(Dataset entries)
· · · ·
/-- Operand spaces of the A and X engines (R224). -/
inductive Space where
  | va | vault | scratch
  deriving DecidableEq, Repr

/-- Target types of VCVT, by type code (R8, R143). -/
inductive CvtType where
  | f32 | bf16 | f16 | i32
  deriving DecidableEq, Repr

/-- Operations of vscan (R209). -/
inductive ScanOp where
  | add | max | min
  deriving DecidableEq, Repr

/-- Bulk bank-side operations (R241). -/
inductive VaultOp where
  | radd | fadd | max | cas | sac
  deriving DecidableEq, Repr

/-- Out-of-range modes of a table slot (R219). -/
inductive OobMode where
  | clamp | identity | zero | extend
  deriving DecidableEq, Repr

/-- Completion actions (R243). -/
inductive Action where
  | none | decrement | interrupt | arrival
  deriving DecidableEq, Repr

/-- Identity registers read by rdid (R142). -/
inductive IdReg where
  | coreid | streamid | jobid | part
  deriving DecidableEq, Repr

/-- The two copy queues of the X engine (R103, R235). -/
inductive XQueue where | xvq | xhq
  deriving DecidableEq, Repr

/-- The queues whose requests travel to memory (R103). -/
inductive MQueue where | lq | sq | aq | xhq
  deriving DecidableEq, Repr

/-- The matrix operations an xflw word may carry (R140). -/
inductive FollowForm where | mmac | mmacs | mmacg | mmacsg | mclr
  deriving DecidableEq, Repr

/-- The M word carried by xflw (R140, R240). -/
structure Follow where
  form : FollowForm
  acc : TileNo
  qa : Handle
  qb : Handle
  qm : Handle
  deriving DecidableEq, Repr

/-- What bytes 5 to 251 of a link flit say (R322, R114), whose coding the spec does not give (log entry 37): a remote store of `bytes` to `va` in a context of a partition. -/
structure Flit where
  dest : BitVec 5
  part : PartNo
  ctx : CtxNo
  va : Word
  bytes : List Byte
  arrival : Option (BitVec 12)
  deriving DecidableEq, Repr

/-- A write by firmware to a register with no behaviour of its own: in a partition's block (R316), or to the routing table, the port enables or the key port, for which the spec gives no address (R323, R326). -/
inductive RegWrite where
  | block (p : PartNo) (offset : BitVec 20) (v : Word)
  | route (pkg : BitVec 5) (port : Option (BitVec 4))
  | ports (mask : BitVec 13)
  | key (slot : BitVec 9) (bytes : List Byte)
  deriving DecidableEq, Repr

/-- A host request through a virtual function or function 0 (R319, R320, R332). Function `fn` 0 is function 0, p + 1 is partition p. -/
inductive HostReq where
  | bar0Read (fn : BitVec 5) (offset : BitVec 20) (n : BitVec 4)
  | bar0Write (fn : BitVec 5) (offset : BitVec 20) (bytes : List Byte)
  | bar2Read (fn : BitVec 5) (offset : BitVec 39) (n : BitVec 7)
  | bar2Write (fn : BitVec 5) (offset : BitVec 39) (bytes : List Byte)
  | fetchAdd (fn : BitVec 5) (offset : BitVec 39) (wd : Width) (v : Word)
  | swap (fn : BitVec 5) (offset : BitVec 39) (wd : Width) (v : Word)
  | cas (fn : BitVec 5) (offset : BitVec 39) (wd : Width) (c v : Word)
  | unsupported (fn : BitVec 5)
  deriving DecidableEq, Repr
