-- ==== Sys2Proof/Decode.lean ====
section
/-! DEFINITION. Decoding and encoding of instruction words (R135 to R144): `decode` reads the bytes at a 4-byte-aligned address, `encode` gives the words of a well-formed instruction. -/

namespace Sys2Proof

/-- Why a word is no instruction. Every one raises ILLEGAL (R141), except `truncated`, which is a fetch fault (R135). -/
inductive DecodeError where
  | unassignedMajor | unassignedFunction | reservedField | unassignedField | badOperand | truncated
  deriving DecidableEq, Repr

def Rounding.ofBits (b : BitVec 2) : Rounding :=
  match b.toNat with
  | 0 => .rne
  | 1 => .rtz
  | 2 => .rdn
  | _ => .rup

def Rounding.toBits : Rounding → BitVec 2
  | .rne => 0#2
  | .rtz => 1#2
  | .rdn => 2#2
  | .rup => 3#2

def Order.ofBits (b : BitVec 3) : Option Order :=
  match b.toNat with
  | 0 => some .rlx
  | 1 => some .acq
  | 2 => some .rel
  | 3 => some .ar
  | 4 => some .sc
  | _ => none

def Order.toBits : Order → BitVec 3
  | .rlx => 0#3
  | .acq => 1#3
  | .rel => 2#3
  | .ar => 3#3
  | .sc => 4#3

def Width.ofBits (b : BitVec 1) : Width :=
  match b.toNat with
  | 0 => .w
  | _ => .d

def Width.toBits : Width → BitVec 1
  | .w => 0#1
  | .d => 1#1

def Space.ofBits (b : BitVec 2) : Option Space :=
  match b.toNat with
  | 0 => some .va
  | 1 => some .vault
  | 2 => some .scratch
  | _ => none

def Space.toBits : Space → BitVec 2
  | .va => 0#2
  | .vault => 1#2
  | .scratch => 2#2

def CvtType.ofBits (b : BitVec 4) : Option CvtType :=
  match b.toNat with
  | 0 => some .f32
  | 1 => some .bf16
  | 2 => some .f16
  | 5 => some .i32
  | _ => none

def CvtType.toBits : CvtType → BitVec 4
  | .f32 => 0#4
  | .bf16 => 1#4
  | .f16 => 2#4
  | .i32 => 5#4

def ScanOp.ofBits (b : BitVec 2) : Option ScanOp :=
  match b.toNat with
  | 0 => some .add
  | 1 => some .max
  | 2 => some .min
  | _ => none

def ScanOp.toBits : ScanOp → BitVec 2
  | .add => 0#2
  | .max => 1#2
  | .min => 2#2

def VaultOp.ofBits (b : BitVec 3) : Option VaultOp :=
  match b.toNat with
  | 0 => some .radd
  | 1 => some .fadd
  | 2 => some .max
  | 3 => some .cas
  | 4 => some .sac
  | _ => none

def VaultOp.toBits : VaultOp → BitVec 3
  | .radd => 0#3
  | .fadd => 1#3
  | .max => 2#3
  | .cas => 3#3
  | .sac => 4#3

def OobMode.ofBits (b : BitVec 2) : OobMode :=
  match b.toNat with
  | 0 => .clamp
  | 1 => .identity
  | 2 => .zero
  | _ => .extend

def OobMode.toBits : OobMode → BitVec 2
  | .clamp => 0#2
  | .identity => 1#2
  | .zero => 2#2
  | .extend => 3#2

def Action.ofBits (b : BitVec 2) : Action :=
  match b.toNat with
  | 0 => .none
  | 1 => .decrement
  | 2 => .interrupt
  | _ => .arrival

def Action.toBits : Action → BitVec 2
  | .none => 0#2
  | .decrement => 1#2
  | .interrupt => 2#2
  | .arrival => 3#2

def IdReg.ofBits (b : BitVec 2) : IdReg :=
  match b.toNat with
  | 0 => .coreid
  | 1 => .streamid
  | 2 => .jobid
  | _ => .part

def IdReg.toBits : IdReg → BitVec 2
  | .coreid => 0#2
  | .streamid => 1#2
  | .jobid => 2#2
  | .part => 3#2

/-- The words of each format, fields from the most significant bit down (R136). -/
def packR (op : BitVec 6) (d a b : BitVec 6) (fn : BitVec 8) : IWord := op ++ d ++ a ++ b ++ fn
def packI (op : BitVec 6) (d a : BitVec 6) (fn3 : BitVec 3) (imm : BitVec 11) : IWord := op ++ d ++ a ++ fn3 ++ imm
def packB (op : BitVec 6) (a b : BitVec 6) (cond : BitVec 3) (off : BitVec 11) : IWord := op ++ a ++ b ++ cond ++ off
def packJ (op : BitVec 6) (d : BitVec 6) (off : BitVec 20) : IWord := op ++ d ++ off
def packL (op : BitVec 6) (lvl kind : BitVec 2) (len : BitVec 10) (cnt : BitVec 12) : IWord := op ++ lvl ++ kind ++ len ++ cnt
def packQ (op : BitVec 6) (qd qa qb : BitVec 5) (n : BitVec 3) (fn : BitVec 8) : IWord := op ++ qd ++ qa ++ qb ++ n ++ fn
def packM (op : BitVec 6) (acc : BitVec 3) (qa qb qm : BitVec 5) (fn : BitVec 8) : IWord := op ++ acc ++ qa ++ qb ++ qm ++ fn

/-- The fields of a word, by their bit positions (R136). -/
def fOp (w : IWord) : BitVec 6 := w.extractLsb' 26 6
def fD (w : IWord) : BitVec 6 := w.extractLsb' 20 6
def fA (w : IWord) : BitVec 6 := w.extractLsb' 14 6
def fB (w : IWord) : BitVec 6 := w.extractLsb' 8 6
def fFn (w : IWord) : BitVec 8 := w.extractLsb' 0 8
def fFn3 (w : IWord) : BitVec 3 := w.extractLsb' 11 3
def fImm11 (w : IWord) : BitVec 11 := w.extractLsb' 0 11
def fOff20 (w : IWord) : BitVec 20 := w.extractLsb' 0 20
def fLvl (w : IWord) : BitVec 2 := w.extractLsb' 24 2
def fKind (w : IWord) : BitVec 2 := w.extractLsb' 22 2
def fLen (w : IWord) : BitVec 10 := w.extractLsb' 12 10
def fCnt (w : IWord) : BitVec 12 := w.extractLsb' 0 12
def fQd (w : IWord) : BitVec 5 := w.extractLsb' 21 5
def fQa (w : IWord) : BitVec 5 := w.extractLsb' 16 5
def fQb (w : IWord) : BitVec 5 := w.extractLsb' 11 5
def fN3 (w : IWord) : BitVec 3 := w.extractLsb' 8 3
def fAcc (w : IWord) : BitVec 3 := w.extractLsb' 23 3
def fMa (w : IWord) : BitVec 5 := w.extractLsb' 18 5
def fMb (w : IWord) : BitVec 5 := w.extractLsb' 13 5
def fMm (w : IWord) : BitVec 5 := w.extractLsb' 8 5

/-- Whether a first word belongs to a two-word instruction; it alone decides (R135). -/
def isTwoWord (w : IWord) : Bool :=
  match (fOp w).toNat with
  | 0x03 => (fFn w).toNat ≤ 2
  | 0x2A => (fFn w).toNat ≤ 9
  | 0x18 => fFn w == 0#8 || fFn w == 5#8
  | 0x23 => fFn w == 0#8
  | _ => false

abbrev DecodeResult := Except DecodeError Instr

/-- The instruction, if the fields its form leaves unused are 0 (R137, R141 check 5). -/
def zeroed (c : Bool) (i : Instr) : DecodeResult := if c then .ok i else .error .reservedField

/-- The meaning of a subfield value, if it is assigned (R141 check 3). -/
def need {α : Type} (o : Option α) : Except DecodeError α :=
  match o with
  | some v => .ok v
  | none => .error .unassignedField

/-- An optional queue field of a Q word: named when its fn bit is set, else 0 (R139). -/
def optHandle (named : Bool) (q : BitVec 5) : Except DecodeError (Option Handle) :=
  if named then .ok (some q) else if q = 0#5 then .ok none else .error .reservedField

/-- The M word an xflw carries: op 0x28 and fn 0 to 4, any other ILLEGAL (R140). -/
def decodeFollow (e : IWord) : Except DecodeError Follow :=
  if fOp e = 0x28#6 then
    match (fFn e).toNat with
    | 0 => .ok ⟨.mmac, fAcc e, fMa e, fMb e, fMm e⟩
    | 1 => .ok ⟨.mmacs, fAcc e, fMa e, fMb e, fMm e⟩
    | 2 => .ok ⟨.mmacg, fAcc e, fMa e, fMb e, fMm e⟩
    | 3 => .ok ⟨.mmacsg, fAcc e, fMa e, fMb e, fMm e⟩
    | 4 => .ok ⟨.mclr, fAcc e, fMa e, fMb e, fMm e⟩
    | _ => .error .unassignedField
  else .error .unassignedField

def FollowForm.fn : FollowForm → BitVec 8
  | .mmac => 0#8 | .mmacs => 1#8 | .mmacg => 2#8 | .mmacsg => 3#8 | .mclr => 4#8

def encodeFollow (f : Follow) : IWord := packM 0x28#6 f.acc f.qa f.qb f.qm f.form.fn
· · · ·
(WHAT YOU ARE ASKED TO DO) Check each line of the records for the word "mclr" and extract those that contain it.

(TASK OUTPUT)
inductive FollowForm where | mmac | mmacs | mmacg | mmacsg | mclr
    | 4 => .ok ⟨.mclr, fAcc e, fMa e, fMb e, fMm e⟩
  | .mmac => 0#8 | .mmacs => 1#8 | .mmacg => 2#8 | .mmacsg => 3#8 | .mclr => 4#8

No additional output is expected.